June period results were solid. Revenue increased 53% with earnings from mine operations soaring 129% over the same period last year. Increased volumes and lower production costs were the main drivers. Gold sales advanced 15%.
The company completed acquisition of Richfield, which adds the Blackwater project that has established gold resources and significant exploration potential.
Increased production and lower costs coupled with higher gold prices should lead to solid double digit gains for the coming quarters.
Newmont Mining (NYSE:NEM): Newmont is the second largest gold miner in the world with operations in North and South America, Africa and the Asia/Pacific region. As of 2010, the company had proven and probable gold reserves of 93.5 million ounces.
The stock has underperformed the market by a wide margin for part of the year, only to rise about 22% from mid July. It’s currently up about 5% for the year, trading near its 52-week high and 14.3 times its trailing twelve months (ttm) earnings. AngloGold Ashanti (NYSE:AU) trades at 22.1 (ttm) and Barrick Gold (NYSE:ABX) at 13.7 (ttm).
Newmont recently declared third quarter dividend of $0.30 per share, a 50% increase over the second quarter and 100% increase over the third quarter of 2010. Management is considering a share buyback program in an effort to narrow the gap between the rise in gold prices and the company’s share price.
Earlier this year, management announced a change in its dividend policy by linking the dividend to changes in the gold price. Prospects look good for 2012 and beyond as overall production is set rise to seven million ounces by 2017 from the current 5.1 million. A higher gold price over that time frame is a good possibility, therefore earnings and dividend growth should be robust.
Yamana Gold (NYSE:AUY): The Toronto based miner engages in gold and other precious metals mining. It currently owns 7 gold mines.
The stock trades around $16.28, about 7.4% off its 52-week high of $17.47. It’s valued at 20.4 times its trailing twelve months (ttm) earnings. Rivals, AngloGold Ashanti (AU) trades at 22.68 (ttm) and Goldcorp (NYSE:GG) at 20.87 (ttm).
The stock has outpaced its rivals and risen about 43% since July and is up about 30% for the year. Shareholders are also being rewarded with a 50% hike in the annual dividend starting in the third quarter.
Second quarter results were excellent with revenue rising 63% and net income soaring 178% over the same period last year on higher production, gold and silver prices.
Management maintained its production guidance for this year. In 2013, production is expected to be 60% higher than last year. Given this scenario and higher gold prices over that time frame, Yamana’s earnings should advance at double digit pace, increasing the likelihood of further shareholder rewards.

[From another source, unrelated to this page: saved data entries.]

-- ==== Sys2Proof/Tests/Slice0.lean ====
section
/-! SUPPORT. Tests: the checks of WellFormed, the decoding of written-out words, one step of each instruction on the spec's own
vectors (95_test_vectors.md), and for every statement a concrete case that meets its hypotheses. -/

-- One theorem at a time: the concrete cases are checked in the kernel and would else wait for one another in many threads.
set_option Elab.async false

namespace Sys2Proof.Tests

open Sys2Proof.Machine

/-! ### Well-formedness: one ill-formed term for each check -/

theorem test_text_length_too_large : (Instr.hdrText 16777216).wellFormed = false := by decide

theorem test_text_length_largest : (Instr.hdrText 16777215).wellFormed = true := by decide

theorem test_height_too_large : (Instr.hdrImage 4096 0).wellFormed = false := by decide

theorem test_width_too_large : (Instr.hdrImage 0 4096).wellFormed = false := by decide

theorem test_dimensions_largest : (Instr.hdrImage 4095 4095).wellFormed = true := by decide

/-! ### Decoding: every constructor from a word written out from 30_encoding.md R101 and R91 -/

theorem test_decode_nop : decode (.command 0b00000000000000000000000000000000#32) = .ok .nop := by decide

theorem test_decode_enct : decode (.command 0b00000000000000000000000000000001#32) = .ok .enct := by decide

theorem test_decode_enci : decode (.command 0b00000000000000000000000000000010#32) = .ok .enci := by decide

theorem test_decode_dec : decode (.command 0b00000000000000000000000000000011#32) = .ok .dec := by decide

theorem test_decode_raw : decode (.command 0b00000000000000000000000000000100#32) = .ok .raw := by decide

theorem test_decode_hpkt : decode (.command 0b00000000000000000000000000000101#32) = .ok .hpkt := by decide

theorem test_decode_hpki : decode (.command 0b00000000000000000000000000000110#32) = .ok .hpki := by decide

theorem test_decode_hunp : decode (.command 0b00000000000000000000000000000111#32) = .ok .hunp := by decide

theorem test_decode_clr : decode (.command 0b00000000000000000000000000001000#32) = .ok .clr := by decide

theorem test_decode_reserved_opcodes :
    decode (.command 0x00000009#32) = .error .reservedOpcode ∧ decode (.command 0x0000000F#32) = .error .reservedOpcode := by
  decide

theorem test_decode_reserved_bits :
    decode (.command 0x00000010#32) = .error .reservedBits ∧ decode (.command 0x00000019#32) = .error .reservedBits ∧
      decode (.command 0x80000001#32) = .error .reservedBits := by decide

/-- A bit string written with digits, first bit on the left (00_scope.md R8). -/
def wire (digits : List Nat) : Code := .wire (digits.map fun d => d = 1)

/-- The header of `"hi"` (40_header.md R129). -/
theorem test_decode_text_header :
    decode (wire [0, 0, 0, 0, 0, 0, 0, 0, 0, 0, 0, 0, 0, 0, 0, 0, 0, 0, 0, 0, 0, 0, 0, 0, 0, 1, 0]) = .ok (.hdrText 2) := by
  decide
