end Sys2Proof.Machine
end

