-- ==== Sys2Proof/Machine/BayOps.lean ====
section
/-! DEFINITION. The bay at work (Section 9): consignment states and windows, the two doors with their locks and alarms,
the reads at both doors, the release of a container, and an abort. -/

namespace Sys2Proof.Machine

/-! ### Consignments, R177, R180 -/

def ConsRec.doneCount (c : ConsRec) : Nat := (c.items.filter fun i => i.done).length

/-- A consignment takes a state; a change sends CONSIGNMENT_STATE (R177). -/
def enterCons (k : Nat) (st : ConsState) (s : State) : State :=
  match s.consignment k with
  | some c =>
    if c.state = st then s
    else
      notify (.consignmentState k c.kind c.route st c.state c.items.length c.doneCount)
        (s.setConsignment k (some { c with state := st }))
  | none => s

/-- A consignment is examined for its window, R180. -/
def examineWindow (k : Nat) (s : State) : State :=
  match s.consignment k with
  | some c =>
    if (c.state = .staged ∨ c.state = .waiting) ∧ c.windowClose ≤ s.clock then enterCons k .expired s
    else if c.state = .staged ∧ c.windowOpen ≤ s.clock then enterCons k .waiting s
    else s
  | none => s

/-- The bay controller examines every window, as at each change of the clock (R180). -/
def examineWindows (s : State) : State := State.each examineWindow consignmentSlots s

/-! ### Doors, R181, R182 -/

def State.setDoors (s : State) (d : Doors) : State := { s with doors := d }

def State.door (s : State) : Door → DoorRec
  | .office => s.doors.office
  | .courier => s.doors.courier

def State.setDoor (s : State) (d : Door) (r : DoorRec) : State :=
  match d with
  | .office => s.setDoors { s.doors with office := r }
  | .courier => s.setDoors { s.doors with courier := r }

def alarmDoor : Door → AlarmDoor
  | .office => .office
  | .courier => .courier

def doorSource : Door → FaultSource
  | .office => .officeDoor
  | .courier => .courierDoor

/-- The door's FORCED alarm is raised, where it does not stand: DOOR_ALARM and a fault (R182, R200). -/
def raiseForced (d : Door) (s : State) : State :=
  if (s.door d).forced then s
  else
    handFault (doorSource d) .forced
      (notify (.doorAlarm (alarmDoor d) .forced s.clock) (s.setDoor d { s.door d with forced := true }))

/-- The door's HELD_OPEN alarm is raised, where it does not stand (R182, R200). -/
def raiseHeldOpen (d : Door) (s : State) : State :=
  if (s.door d).heldOpen then s
  else
    handFault (doorSource d) .heldOpen
      (notify (.doorAlarm (alarmDoor d) .heldOpen s.clock) (s.setDoor d { s.door d with heldOpen := true }))

/-- The door has read OPEN for longer than the limit (R182). -/
def State.heldTooLong (s : State) (d : Door) : Bool :=
  match (s.door d).openTime with
  | some t => s.bay.doorLimit < t
  | none => false

/-- The door's sensor reads OPEN: its open time starts, and FORCED is raised where it is LOCKED (R182). -/
def sensorOpened (d : Door) (s : State) : State :=
  let r := s.door d
  if r.sensorOpen then s
  else
    let s1 := s.setDoor d { r with sensorOpen := true, openTime := some 0 }
    if r.locked then raiseForced d s1 else s1

/-- The door's sensor reads CLOSED: its open time ends and its alarms clear (R182), with one DOOR_ALARM where both stood
(DESIGN CHOICE, log entry 68). -/
def sensorClosed (d : Door) (s : State) : State :=
  let r := s.door d
  let s1 := s.setDoor d { r with sensorOpen := false, openTime := none, forced := false, heldOpen := false }
  if r.alarm then notify (.doorAlarm (alarmDoor d) .cleared s.clock) s1 else s1

def unlockDoor (d : Door) (s : State) : State := s.setDoor d { s.door d with locked := false, lockDue := false }

/-- The other door. -/
def otherDoor : Door → Door
  | .office => .courier
  | .courier => .office

/-- A door may be unlocked only while the other is LOCKED with its sensor reading CLOSED (R181). -/
def State.mayUnlock (s : State) (d : Door) : Bool := (s.door (otherDoor d)).secure

/-! ### Loading, retrieval and the office door, R183, R188 -/

/-- The state of an item's container. -/
def State.itemState (s : State) (i : Item) : Option ContState :=
  match i.container with
  | some n => (s.container n).map (·.state)
  | none => none

/-- Every item of the consignment is PLACED. -/
def State.allPlaced (s : State) (c : ConsRec) : Bool := c.items.all fun i => s.itemState i = some .placed

/-- The unlocked office door is due to lock: no loading and no retrieval needs it (R181, R183, R188). -/
def State.officeDue (s : State) : Bool :=
  (match s.consIn .loading with
    | some k => match s.consignment k with
      | some c => s.allPlaced c
      | none => true
    | none => true)
    && (!s.doors.retrieval || !s.anyRetrievable)

/-- The office door locks: a loading whose items are all PLACED is STAGED and examined for its window, and a retrieval
closes (R183, R188). -/
def lockOffice (s : State) : State :=
  let s1 := s.setDoors { s.doors with
    office := { s.doors.office with locked := true, lockDue := false }, retrieval := false }
  match s1.consIn .loading with
  | some k =>
    match s1.consignment k with
    | some c => if s1.allPlaced c then examineWindow k (enterCons k .staged s1) else s1
    | none => s1
  | none => s1

/-- The lock of an unlocked office door: made where it is due with the sensor CLOSED, due where the door is open, and not
due otherwise (R181). -/
def settleOffice (s : State) : State :=
  let r := s.doors.office
  if r.locked then s
  else if s.officeDue then
    if r.sensorOpen then s.setDoors { s.doors with office := { r with lockDue := true } } else lockOffice s
  else s.setDoors { s.doors with office := { r with lockDue := false } }

/-- The office unlock the controller owes is made once the courier door is LOCKED with its sensor CLOSED (R181, R189). -/
def owedUnlock (s : State) : State :=
  if s.doors.unlockOwed ∧ s.mayUnlock .office then
    let s1 := s.setDoors { s.doors with unlockOwed := false }
    unlockDoor .office s1
  else s

/-- What follows every event at the bay: an owed unlock, and the office door's lock. -/
def bayAfter (s : State) : State := settleOffice (owedUnlock s)

/-- The courier door's lock falls due: made while its sensor reads CLOSED, and due until then otherwise (R181). -/
def lockCourier (s : State) : State :=
  let c := s.doors.courier
  s.setDoors { s.doors with
    courier := if c.sensorOpen then { c with lockDue := true } else { c with locked := true, lockDue := false }
    courierTimer := none }

/-- The office door is unlocked for a retrieval: at once, or owed until the courier door allows it (R189). -/
def openRetrieval (s : State) : State :=
  let s1 := s.setDoors { s.doors with retrieval := true }
  if !s1.doors.office.locked then s1
  else if s1.mayUnlock .office then unlockDoor .office s1
  else s1.setDoors { s1.doors with unlockOwed := true }

/-! ### Containers, R176 -/

/-- The container slot that holds a container number. -/
def State.containerNumbered (s : State) (n : Nat) : Option Nat :=
  containerSlots.find? fun k => match s.container k with | some c => c.number = n | none => false

/-- A container is RELEASING, with no declared counts any more (R171), and the book is asked to release its slot (R176). -/
def releaseContainer (n : Nat) (s : State) : State :=
  match s.container n with
  | some c =>
    requestRelease (containerPos n)
      (s.setContainer n (some { c with
        state := .releasing, consignment := none, declared := none, countLot := none }))
  | none => s

/-- The slot of a claim that is given up again: it holds no count and no mark, so it is FREE in the same event (R176). -/
def unclaim (n : Nat) (s : State) : State := requestRelease (containerPos n) s

def reject (d : Door) (n : Nat) (c : RejectCause) (s : State) : State := notify (.readerReject d n c) s

/-- Item `i` of the consignment replaced. -/
def setItem (k i : Nat) (x : Item) (s : State) : State :=
  match s.consignment k with
  | some c => s.setConsignment k (some { c with items := c.items.set i x })
  | none => s

def ConsRec.itemIndex (c : ConsRec) (n : Nat) : Option Nat := c.items.findIdx? fun i => i.number = n

/-! ### Reads, R183, R186, R188 -/

/-- A container is moved to a state and a location. -/
def moveContainer (n : Nat) (st : ContState) (l : Location) (s : State) : State :=
  match s.container n with
  | some c => s.setContainer n (some { c with state := st, location := l })
  | none => s

/-- The container of an item of the LOADING consignment, by the number read. -/
def ConsRec.loadingContainer (c : ConsRec) (n : Nat) : Option Nat :=
  match c.items.find? fun i => i.number = n with
  | some i => i.container
  | none => none

/-- An office-side read while consignment `c` is LOADING, R183. -/
def loadingRead (c : ConsRec) (n : Nat) (s : State) : State :=
  match c.loadingContainer n with
  | some k =>
    match s.container k with
    | some r =>
      if r.state = .assigned ∧ r.location = .office then moveContainer k .placed .bay s
      else if r.state = .placed then moveContainer k .assigned .office s
      else reject .office n .notExpected s
    | none => reject .office n .notExpected s
  | none => reject .office n .notExpected s

/-- An office-side read while a retrieval is open, R188. -/
def retrievalRead (n : Nat) (s : State) : State :=
  match s.containerNumbered n with
  | some k =>
    if s.retrievable k then
      match s.container k with
      | some r => s.setContainer k (some { r with location := .office })
      | none => s
    else reject .office n .notExpected s
  | none => reject .office n .notExpected s

/-- The office-side reader reads a number. -/
def officeRead (n : Nat) (s : State) : State :=
  match s.consIn .loading with
  | some k =>
    match s.consignment k with
    | some c => bayAfter (loadingRead c n s)
    | none => s
  | none =>
    if s.doors.retrieval then bayAfter (retrievalRead n s)
    else reject .office n .notActive s

/-- The engage operators of a consignment as a movement carries them. -/
def ConsRec.opList (c : ConsRec) : List Nat := match c.ops with | some (a, b) => [a, b] | none => []

/-- A collection item is handed out at the courier door, R186. -/
def handOut (k i n : Nat) (c : ConsRec) (x : Item) (slot : Nat) (s : State) : State :=
  let m : Movement :=
    ⟨.handoverOut, .pos (containerPos slot), .carrier k, pairsOf (s.posRec (containerPos slot)).counts, c.opList, none⟩
  let done := fun s => releaseContainer slot (setItem k i { x with done := true, container := none } s)
  if m.pairs = [] then done s
  else
    match checkMovement m false s with
    | some r => reject .courier n (.refused r.status) s
    | none => done (applyMovement m s)

/-- A delivery item is received at the courier door, R186. The item keeps the container's slot, also when that container is
released later (DESIGN CHOICE, log entry 32). -/
def takeIn (k i n : Nat) (c : ConsRec) (x : Item) (s : State) : State :=
  match s.freeContainers with
  | [] => reject .courier n (.refused .noSlot) s
  | slot :: _ =>
    let s1 := claimSlot (containerPos slot) s
    let m : Movement := ⟨.deliveryIn, .carrier k, .pos (containerPos slot), x.counts, c.opList, none⟩
    match checkMovement m false s1 with
    | some r => reject .courier n (.refused r.status) (unclaim slot s1)
    | none =>
      setItem k i { x with done := true, container := some slot }
        ((applyMovement m s1).setContainer slot
          (some ⟨.received, n, .bag, .bay, some k, some (pairCounts x.counts), none⟩))

/-- A collection item may be handed out: its container is PLACED, or ASSIGNED, and in the bay. -/
def State.handable (s : State) (slot : Nat) : Bool :=
  match s.container slot with
  | some r => (r.state = .placed || r.state = .assigned) && r.location = .bay
  | none => false

/-- The courier-side reader reads a number, R186. -/
def courierRead (n : Nat) (s : State) : State :=
  match s.consIn .transferring with
  | none => reject .courier n .notActive s
  | some k =>
    match s.consignment k with
    | none => s
    | some c =>
      match c.itemIndex n with
      | none => reject .courier n .notExpected s
      | some i =>
        match c.items[i]? with
        | none => s
        | some x =>
          if x.done then reject .courier n .repeated s
          else
            match c.kind, x.container with
            | .collection, some slot =>
              if s.handable slot then handOut k i n c x slot s else reject .courier n .notExpected s
            | .collection, none => reject .courier n .notExpected s
            | .delivery, _ => takeIn k i n c x s

/-! ### The courier door, R185, R187 -/

/-- The containers that name consignment `k`, changed by `f`. -/
def eachContainerOf (k : Nat) (f : ContRec → ContRec) (s : State) : State :=
  { s with bay := { s.bay with containers := s.bay.containers.map fun r =>
      match r with
      | some c => if c.consignment = some k then some (f c) else some c
      | none => none } }

/-- The courier door closes on a transfer, R187. -/
def transferClosed (k : Nat) (c : ConsRec) (s : State) : State :=
  let s1 := lockCourier s
  if c.items.all (·.done) then
    enterCons k .complete (eachContainerOf k (fun r => { r with consignment := none }) s1)
  else
    enterCons k .partly
      (match c.kind with
        | .collection => eachContainerOf k (fun r => { r with state := .assigned }) s1
        | .delivery => s1)

/-- An ENGAGED consignment's door was not opened in time, R185. -/
def engageTimedOut (k : Nat) (c : ConsRec) (s : State) : State :=
  bayAfter (examineWindow k (enterCons k (c.returnState.getD .waiting) (lockCourier s)))

/-! ### Abort, R189 -/

/-- What ABORT does to a consignment that is neither COMPLETE, ABORTED nor TRANSFERRING. -/
def abortCons (k : Nat) (c : ConsRec) (s : State) : State :=
  let s1 := if c.state = .engaged then lockCourier s else s
  let s2 := match c.kind with
    | .collection => eachContainerOf k (fun r =>
        if r.state = .assigned ∨ r.state = .placed then { r with state := .closed, consignment := none } else r) s1
    | .delivery => eachContainerOf k (fun r => { r with consignment := none }) s1
  let s3 := enterCons k .aborted s2
  bayAfter (if s3.anyRetrievable then openRetrieval s3 else s3)

end Sys2Proof.Machine
end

Agnico-Eagle Mines (NYSE:AEM): Agnico-Eagle operates six mines in Europe and North America. The company has proven and probable gold reserves of 21.3 million ounces.
The stock trades at an excessive premium to Barrick Gold. It trades around 37 times its trailing twelve months (ttm) earnings whilst Barrick trades at a modest 13.7 times (ttm). Over the past month the stock has outpaced the market but, the market has the edge for the year.
Agnico-Eagle is set to produce strong earnings for fiscal 2011 given management projection of an 11% rise in gold output coupled with higher gold prices. Prospects for 2012 look brighter as gold output is set rise 18% above this year’s forecast due to several expansion projects at its mines.
The company’s strong balance sheet, exemplified by its low debt-equity ratio, helps it in pursuing acquisitions.